## Your task
Please tally the lines below that contain the word "answers" and reply with the total alone.

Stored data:
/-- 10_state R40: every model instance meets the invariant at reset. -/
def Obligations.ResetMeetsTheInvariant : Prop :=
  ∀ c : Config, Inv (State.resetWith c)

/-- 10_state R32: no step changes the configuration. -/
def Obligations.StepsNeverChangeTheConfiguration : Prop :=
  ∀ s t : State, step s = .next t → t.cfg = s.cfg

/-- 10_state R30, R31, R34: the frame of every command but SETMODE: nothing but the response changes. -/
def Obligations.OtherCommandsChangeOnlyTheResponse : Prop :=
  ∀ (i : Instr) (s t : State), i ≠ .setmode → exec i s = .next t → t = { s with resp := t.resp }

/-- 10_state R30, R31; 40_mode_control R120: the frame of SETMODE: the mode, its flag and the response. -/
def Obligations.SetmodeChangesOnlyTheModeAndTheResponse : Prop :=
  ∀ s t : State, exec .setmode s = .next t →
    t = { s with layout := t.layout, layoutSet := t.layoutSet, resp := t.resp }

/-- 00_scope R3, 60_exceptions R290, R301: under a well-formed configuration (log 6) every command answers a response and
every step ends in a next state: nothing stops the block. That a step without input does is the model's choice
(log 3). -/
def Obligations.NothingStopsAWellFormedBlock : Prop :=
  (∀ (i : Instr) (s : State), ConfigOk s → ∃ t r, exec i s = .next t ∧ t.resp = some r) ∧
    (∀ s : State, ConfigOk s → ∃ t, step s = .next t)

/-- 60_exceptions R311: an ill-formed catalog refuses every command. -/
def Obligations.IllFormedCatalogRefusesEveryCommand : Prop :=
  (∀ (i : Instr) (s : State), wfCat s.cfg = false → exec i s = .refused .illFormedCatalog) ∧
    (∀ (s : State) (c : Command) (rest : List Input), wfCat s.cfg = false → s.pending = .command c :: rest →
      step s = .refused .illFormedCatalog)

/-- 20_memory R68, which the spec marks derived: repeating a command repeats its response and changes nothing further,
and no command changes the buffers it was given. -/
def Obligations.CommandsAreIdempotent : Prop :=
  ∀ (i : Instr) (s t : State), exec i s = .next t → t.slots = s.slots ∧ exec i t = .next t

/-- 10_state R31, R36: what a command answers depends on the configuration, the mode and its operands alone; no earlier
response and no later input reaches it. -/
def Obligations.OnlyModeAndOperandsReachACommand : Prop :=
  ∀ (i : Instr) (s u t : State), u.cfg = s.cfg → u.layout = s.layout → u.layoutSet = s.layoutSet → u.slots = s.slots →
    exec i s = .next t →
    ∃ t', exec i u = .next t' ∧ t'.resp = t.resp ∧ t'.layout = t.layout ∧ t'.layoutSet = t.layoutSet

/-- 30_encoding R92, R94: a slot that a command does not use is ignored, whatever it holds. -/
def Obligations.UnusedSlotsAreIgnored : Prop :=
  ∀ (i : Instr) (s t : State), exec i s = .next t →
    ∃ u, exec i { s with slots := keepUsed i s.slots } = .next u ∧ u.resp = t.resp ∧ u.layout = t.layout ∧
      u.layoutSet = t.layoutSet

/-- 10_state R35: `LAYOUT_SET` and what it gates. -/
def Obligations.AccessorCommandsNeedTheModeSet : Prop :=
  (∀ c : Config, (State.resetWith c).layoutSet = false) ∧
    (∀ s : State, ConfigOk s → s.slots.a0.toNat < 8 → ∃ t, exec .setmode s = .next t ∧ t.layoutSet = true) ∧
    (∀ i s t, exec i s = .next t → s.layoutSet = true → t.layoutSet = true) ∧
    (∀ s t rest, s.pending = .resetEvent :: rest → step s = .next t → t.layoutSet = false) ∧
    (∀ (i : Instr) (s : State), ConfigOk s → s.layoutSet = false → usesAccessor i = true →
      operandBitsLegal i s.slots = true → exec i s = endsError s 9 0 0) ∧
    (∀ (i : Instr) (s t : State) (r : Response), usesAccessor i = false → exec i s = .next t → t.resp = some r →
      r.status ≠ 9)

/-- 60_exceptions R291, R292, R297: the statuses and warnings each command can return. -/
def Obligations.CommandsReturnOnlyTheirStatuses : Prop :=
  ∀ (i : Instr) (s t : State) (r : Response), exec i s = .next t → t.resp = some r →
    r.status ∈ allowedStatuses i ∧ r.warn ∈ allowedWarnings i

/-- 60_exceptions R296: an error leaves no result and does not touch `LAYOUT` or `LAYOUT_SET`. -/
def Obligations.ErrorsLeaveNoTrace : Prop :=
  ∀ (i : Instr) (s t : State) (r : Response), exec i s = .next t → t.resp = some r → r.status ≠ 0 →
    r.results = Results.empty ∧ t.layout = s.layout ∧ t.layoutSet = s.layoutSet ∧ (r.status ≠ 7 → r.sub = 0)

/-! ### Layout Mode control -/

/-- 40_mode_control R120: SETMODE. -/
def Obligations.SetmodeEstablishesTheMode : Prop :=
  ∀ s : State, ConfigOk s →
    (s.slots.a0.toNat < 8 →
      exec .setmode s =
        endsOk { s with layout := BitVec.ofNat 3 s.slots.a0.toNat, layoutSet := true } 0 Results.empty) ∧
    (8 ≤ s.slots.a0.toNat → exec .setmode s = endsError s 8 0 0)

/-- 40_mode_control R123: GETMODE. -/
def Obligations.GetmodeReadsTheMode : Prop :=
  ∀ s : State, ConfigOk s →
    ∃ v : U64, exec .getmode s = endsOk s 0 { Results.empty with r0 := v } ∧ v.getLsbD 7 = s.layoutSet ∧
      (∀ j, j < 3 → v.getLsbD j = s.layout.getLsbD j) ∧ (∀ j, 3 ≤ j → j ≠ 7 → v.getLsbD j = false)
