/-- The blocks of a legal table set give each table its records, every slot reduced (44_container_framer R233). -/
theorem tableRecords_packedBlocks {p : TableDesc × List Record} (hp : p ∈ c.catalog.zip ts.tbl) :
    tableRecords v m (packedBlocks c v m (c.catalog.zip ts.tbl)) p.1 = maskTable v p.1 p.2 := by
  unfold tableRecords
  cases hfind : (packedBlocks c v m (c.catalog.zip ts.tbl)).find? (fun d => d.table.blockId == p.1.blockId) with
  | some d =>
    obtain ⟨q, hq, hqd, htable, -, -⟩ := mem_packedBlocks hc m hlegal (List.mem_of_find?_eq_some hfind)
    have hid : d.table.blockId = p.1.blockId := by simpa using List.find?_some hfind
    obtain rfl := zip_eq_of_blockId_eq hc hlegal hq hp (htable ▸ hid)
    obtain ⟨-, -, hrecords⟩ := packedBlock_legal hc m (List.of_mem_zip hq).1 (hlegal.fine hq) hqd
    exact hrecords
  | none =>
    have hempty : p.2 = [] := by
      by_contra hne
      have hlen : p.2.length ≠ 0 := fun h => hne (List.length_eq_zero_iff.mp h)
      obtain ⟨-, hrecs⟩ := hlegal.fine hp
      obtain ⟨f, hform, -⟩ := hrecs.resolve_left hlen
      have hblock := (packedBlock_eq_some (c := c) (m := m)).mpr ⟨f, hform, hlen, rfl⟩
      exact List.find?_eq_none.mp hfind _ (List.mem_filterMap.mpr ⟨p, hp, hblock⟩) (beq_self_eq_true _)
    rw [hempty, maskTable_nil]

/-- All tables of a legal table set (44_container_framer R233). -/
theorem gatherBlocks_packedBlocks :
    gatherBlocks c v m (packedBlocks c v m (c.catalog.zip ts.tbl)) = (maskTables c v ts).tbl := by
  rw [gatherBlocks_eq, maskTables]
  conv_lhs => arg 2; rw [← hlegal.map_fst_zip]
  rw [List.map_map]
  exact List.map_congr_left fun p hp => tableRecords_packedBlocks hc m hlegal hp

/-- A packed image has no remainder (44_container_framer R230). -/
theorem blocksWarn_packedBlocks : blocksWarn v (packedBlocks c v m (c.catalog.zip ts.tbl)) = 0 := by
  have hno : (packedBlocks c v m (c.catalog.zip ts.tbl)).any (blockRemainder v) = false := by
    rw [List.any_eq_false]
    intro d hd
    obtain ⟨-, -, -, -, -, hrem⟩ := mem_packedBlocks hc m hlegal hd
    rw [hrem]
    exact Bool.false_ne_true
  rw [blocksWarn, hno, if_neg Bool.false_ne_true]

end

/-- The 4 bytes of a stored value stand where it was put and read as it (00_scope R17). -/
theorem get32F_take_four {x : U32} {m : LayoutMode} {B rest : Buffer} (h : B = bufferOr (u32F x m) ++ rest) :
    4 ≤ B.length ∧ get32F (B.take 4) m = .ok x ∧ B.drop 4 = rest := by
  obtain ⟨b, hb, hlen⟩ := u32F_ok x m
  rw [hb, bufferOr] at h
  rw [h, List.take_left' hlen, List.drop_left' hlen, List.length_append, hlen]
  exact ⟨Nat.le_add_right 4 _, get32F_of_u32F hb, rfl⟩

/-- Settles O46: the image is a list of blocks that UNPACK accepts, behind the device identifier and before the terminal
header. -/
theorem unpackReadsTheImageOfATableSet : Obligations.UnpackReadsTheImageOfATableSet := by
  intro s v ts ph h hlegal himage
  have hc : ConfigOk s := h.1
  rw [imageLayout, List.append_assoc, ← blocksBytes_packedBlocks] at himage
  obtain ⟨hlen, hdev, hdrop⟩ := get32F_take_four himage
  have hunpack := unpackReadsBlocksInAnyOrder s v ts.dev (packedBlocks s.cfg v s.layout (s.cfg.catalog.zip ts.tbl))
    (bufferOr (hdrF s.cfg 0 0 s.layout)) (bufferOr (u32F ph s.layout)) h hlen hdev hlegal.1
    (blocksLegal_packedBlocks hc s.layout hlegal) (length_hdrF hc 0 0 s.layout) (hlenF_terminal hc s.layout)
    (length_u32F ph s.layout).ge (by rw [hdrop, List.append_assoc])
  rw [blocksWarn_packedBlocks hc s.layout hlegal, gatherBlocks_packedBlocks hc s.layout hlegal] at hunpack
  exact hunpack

## Answer section
2